[Provided entries — start]
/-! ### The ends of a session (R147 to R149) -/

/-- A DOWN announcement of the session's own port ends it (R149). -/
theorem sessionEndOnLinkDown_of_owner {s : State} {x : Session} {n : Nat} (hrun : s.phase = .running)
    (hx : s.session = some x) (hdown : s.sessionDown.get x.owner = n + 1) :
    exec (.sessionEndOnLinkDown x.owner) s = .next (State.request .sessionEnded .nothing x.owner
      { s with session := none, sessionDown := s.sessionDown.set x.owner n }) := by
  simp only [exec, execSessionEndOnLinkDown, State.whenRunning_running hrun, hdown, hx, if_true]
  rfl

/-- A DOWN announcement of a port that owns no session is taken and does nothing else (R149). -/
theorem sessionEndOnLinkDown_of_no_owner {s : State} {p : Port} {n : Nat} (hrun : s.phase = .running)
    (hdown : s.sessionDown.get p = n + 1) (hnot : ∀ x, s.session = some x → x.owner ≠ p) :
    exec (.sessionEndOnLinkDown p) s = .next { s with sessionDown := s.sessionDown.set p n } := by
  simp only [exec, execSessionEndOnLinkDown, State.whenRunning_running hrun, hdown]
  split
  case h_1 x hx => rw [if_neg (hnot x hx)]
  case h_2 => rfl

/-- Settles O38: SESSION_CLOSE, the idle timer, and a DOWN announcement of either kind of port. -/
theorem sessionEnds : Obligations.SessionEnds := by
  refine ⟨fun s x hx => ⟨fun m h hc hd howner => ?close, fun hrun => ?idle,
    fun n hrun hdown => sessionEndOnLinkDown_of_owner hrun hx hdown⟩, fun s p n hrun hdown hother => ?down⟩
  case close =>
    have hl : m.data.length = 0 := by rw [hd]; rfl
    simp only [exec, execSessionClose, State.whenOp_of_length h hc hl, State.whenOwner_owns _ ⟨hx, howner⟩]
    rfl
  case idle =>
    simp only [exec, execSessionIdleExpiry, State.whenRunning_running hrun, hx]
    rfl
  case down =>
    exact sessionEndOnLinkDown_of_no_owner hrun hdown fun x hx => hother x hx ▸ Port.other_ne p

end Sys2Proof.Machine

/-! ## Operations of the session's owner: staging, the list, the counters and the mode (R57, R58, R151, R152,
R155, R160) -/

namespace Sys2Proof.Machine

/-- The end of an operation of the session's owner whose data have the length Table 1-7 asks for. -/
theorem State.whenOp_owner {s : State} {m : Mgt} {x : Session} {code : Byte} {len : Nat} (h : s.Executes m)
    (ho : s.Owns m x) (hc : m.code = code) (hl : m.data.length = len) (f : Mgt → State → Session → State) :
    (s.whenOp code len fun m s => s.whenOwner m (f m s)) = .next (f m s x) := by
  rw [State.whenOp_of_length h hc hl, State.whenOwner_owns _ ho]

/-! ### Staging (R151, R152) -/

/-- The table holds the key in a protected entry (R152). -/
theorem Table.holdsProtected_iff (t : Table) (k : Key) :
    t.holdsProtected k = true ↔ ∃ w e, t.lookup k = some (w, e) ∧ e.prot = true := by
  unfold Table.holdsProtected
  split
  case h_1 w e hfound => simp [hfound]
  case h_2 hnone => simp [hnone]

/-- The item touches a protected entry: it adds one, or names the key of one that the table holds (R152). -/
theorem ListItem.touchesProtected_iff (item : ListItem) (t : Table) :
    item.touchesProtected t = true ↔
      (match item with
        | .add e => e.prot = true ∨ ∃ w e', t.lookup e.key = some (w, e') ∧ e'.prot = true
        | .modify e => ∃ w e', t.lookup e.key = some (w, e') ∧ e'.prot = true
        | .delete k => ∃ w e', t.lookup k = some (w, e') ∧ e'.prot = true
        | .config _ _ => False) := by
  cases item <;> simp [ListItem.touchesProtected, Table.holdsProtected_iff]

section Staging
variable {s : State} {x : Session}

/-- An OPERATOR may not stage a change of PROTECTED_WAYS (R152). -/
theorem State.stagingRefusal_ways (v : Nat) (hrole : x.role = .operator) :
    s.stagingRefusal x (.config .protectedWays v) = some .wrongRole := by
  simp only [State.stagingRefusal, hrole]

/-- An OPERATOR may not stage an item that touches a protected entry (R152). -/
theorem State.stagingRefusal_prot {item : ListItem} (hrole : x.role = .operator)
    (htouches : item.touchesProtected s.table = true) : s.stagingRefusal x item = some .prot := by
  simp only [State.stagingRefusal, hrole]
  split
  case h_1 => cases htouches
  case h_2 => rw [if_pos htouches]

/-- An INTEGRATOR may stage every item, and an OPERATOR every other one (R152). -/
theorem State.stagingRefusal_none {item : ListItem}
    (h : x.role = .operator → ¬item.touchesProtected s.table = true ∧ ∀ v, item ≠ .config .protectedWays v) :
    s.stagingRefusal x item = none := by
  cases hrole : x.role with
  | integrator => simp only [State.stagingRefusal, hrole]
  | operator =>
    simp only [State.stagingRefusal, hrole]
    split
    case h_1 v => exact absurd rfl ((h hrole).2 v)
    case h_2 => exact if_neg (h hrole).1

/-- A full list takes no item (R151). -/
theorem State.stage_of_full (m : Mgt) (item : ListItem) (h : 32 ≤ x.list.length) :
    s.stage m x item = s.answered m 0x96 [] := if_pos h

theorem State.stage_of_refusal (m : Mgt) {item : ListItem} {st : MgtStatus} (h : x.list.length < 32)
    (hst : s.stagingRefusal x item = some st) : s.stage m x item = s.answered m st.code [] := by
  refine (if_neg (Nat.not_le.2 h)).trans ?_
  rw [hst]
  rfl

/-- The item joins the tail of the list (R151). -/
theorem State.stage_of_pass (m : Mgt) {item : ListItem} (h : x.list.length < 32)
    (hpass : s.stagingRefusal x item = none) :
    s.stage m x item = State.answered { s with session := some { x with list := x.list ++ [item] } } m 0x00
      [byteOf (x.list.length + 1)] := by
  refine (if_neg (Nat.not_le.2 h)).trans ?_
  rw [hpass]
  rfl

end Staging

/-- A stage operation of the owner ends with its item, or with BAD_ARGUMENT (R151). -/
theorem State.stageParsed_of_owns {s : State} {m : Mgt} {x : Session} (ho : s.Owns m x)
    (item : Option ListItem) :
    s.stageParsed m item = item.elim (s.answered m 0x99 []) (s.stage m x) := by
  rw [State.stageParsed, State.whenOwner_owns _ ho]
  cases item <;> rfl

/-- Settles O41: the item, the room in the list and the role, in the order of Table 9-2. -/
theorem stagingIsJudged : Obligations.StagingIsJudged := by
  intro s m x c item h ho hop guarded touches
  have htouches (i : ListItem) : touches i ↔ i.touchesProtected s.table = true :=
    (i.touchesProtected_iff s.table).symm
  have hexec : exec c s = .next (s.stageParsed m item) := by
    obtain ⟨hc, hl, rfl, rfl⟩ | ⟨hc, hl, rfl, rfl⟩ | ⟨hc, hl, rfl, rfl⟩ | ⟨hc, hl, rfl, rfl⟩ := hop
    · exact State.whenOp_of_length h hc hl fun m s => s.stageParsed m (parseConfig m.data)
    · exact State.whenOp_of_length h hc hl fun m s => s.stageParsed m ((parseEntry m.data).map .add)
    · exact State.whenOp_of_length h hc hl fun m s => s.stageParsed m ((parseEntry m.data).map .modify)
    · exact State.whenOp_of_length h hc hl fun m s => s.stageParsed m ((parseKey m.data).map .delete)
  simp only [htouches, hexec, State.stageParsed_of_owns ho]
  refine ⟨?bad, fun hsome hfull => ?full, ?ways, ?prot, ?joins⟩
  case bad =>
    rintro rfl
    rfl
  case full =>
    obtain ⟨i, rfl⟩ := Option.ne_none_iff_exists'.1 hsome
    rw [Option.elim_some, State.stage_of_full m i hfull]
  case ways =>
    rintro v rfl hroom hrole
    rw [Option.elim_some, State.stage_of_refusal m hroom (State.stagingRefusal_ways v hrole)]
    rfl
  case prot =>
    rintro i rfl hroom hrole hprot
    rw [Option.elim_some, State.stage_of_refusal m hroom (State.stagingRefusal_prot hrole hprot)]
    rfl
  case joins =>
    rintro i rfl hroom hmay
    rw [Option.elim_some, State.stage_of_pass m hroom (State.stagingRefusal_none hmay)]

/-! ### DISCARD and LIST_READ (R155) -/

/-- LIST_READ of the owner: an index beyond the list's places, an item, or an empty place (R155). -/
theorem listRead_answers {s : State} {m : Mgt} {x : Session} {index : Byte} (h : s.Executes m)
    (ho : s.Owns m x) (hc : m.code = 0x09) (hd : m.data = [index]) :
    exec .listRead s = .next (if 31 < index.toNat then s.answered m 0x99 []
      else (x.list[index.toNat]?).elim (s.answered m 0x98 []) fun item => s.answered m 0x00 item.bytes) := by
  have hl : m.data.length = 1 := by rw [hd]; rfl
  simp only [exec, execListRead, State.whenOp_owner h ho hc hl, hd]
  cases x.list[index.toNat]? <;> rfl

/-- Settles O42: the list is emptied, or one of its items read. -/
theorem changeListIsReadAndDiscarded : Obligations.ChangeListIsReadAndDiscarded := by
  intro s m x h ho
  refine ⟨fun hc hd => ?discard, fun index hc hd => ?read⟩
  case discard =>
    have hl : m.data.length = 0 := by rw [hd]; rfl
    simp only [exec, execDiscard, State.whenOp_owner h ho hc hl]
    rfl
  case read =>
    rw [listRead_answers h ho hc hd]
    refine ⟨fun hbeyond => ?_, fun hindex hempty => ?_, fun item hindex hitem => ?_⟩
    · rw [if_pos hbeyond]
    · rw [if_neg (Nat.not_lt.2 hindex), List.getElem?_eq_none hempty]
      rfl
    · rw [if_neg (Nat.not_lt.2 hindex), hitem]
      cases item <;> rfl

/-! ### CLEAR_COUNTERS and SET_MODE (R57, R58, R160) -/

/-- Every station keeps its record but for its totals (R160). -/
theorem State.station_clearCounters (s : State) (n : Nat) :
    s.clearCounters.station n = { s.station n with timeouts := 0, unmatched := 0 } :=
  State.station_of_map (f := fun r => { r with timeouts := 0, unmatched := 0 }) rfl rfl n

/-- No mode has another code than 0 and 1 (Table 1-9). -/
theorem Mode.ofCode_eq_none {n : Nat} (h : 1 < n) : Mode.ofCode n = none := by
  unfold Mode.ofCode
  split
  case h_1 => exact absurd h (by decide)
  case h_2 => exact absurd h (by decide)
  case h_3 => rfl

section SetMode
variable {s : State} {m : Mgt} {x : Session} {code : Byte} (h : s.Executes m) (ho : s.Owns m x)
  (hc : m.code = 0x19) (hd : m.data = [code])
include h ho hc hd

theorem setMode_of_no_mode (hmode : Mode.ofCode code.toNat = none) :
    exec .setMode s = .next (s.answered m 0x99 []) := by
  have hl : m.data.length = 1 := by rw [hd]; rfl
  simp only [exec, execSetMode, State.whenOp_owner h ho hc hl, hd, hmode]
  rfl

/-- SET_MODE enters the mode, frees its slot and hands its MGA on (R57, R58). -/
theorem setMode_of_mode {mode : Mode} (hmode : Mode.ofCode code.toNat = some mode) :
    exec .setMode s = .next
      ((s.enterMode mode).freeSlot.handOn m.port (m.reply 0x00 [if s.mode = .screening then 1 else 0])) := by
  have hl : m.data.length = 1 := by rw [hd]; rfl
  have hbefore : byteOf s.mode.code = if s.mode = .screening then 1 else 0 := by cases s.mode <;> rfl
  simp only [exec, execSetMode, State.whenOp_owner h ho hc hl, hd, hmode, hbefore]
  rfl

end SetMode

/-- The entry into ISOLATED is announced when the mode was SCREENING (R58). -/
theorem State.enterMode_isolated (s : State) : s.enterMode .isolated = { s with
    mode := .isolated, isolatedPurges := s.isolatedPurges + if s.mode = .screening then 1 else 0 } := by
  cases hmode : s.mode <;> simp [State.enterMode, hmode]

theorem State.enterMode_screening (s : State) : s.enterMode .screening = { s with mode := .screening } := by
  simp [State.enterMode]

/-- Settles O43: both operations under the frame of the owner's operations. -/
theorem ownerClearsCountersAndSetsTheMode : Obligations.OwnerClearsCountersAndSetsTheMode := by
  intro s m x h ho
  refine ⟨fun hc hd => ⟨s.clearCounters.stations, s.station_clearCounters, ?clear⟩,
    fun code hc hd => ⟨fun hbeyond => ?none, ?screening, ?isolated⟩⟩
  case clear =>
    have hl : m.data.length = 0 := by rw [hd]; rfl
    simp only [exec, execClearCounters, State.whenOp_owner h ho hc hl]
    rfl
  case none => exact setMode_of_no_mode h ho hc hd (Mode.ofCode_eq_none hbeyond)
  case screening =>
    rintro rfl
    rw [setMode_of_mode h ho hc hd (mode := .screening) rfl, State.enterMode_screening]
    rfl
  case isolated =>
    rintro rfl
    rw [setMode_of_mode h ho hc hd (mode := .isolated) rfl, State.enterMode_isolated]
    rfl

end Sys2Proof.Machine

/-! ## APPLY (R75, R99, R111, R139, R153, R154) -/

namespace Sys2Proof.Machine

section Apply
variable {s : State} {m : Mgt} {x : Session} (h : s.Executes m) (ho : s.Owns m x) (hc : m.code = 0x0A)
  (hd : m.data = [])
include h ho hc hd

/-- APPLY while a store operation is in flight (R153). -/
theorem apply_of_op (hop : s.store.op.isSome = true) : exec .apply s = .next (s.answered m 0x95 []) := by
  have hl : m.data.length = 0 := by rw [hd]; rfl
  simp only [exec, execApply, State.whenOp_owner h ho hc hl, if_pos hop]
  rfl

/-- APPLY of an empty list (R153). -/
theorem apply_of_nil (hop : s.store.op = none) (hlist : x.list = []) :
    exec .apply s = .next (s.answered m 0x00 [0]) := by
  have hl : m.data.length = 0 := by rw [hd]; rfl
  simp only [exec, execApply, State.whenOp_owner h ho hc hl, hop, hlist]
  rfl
[Provided entries — finish]
Goal of the exercise: All that belongs in your answer is the stretch of entries above from the line with "one (R152). -/" through the line with "(h : x.role", printed exactly.

Response area:
/-- An INTEGRATOR may stage every item, and an OPERATOR every other one (R152). -/
theorem State.stagingRefusal_none {item : ListItem}
    (h : x.role = .operator → ¬item.touchesProtected s.table = true ∧ ∀ v, item ≠ .config .protectedWays v) :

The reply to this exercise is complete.